Lavanya and ASR for example. Would she have been with him if he had been his usual arrogant self, earned a decent amount of money , but less than her, not as rich? I remember a scene where an expensive gift from him was enough to take her attention completely away from him. There was a similar scene with Khushi during her birthday sequence, with completely different results. I am not comparing the two outcomes, nor am I judging either of the two characters. I am not even concerned about how much less/more both women care for this man. My question is, does not Lavanya's relationship with ASR constitute a different form of gold-digging too, since the basis for it, after all, is money? Or is it not so, simply because ASR is fully aware of the reasons she is with him, one of them being his money?

Again, Anjali frequently misuses her brother's money for her own purposes, even going behind his back to do it, yet there is no doubt that Shyam is the 'gold-digger', not her, because we know that she would probably still love her brother just as much if he lost all his money at the races one fine day.

My point is that there are too many ways of going about 'gold-digging' for the words to have a permanent effect on me. If someone called me that. of course I would be mad at them and probably would curse them to the deepest pits of hell. But I don't think I would find the incident unforgivable, given a bit of time. Also, being a pretty pragmatic sort of person, I can say without any shame that for me, at first glance, a moneyed man would be more attractive than a broke vella. & if I were stinking rich, I would choose my friends a little more carefully because being wary in such cases is definitely wise. Simply put, the whole thing just does not make me as angry as the rape question. It might sound a tad insensitive, but it's how it is.

As for proving I'm not a gold-digger, I don't understand why I should even bother. If it has to happen, it will happen. No matter how much I was attracted, to go about collecting proofs would be maligning my own character and self-respect.
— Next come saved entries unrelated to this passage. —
-- ==== Sys2Proof/Syntax.lean ====
section
/-! DEFINITION. The instructions: one constructor per row of spec/opcode_table.json (R95, R104). -/

namespace Sys2Proof

/-- The instruction set. `x`, `y` are register numbers, `nnn` an absolute address, `kk` a byte, `n` a number of
sprite rows (R91, R94). -/
inductive Instr where
  /-- `0nnn` `SYS nnn` -/
  | sys (nnn : Addr)
  /-- `00E0` `CLS` -/
  | cls
  /-- `00EE` `RET` -/
  | ret
  /-- `1nnn` `JP nnn` -/
  | jp (nnn : Addr)
  /-- `2nnn` `CALL nnn` -/
  | call (nnn : Addr)
  /-- `3xkk` `SE Vx, kk` -/
  | seImm (x : RegIdx) (kk : Byte)
  /-- `4xkk` `SNE Vx, kk` -/
  | sneImm (x : RegIdx) (kk : Byte)
  /-- `5xy0` `SE Vx, Vy` -/
  | seReg (x y : RegIdx)
  /-- `6xkk` `LD Vx, kk` -/
  | ldImm (x : RegIdx) (kk : Byte)
  /-- `7xkk` `ADD Vx, kk` -/
  | addImm (x : RegIdx) (kk : Byte)
  /-- `8xy0` `LD Vx, Vy` -/
  | ldReg (x y : RegIdx)
  /-- `8xy1` `OR Vx, Vy` -/
  | orReg (x y : RegIdx)
  /-- `8xy2` `AND Vx, Vy` -/
  | andReg (x y : RegIdx)
  /-- `8xy3` `XOR Vx, Vy` -/
  | xorReg (x y : RegIdx)
  /-- `8xy4` `ADD Vx, Vy` -/
  | addReg (x y : RegIdx)
  /-- `8xy5` `SUB Vx, Vy` -/
  | subReg (x y : RegIdx)
  /-- `8xy6` `SHR Vx, Vy` -/
  | shr (x y : RegIdx)
  /-- `8xy7` `SUBN Vx, Vy` -/
  | subnReg (x y : RegIdx)
  /-- `8xyE` `SHL Vx, Vy` -/
  | shl (x y : RegIdx)
  /-- `9xy0` `SNE Vx, Vy` -/
  | sneReg (x y : RegIdx)
  /-- `Annn` `LD I, nnn` -/
  | ldI (nnn : Addr)
  /-- `Bnnn` `JP V0, nnn` -/
  | jpV0 (nnn : Addr)
  /-- `Cxkk` `RND Vx, kk` -/
  | rnd (x : RegIdx) (kk : Byte)
  /-- `Dxyn` `DRW Vx, Vy, n` -/
  | drw (x y : RegIdx) (n : Fin 16)
  /-- `Ex9E` `SKP Vx` -/
  | skp (x : RegIdx)
  /-- `ExA1` `SKNP Vx` -/
  | sknp (x : RegIdx)
  /-- `Fx07` `LD Vx, DT` -/
  | ldVxDT (x : RegIdx)
  /-- `Fx0A` `LD Vx, K` -/
  | ldVxK (x : RegIdx)
  /-- `Fx15` `LD DT, Vx` -/
  | ldDTVx (x : RegIdx)
  /-- `Fx18` `LD ST, Vx` -/
  | ldSTVx (x : RegIdx)
  /-- `Fx1E` `ADD I, Vx` -/
  | addI (x : RegIdx)
  /-- `Fx29` `LD F, Vx` -/
  | ldF (x : RegIdx)
  /-- `Fx33` `LD B, Vx` -/
  | ldB (x : RegIdx)
  /-- `Fx55` `LD [I], Vx` -/
  | storeRegs (x : RegIdx)
  /-- `Fx65` `LD Vx, [I]` -/
  | loadRegs (x : RegIdx)
deriving DecidableEq, Repr

end Sys2Proof
end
Whether I actually fall in love with him depends on a lot of other external factors too. If there is a genuine relationship, taking money from him if you need it should not be a problem. It is related to an understanding between two people, not a question about their (financial) independence. But yes, I would consider it an unforgivable betrayal if this thing crops up after we get to know each other. That would be an insult to the whole relationship.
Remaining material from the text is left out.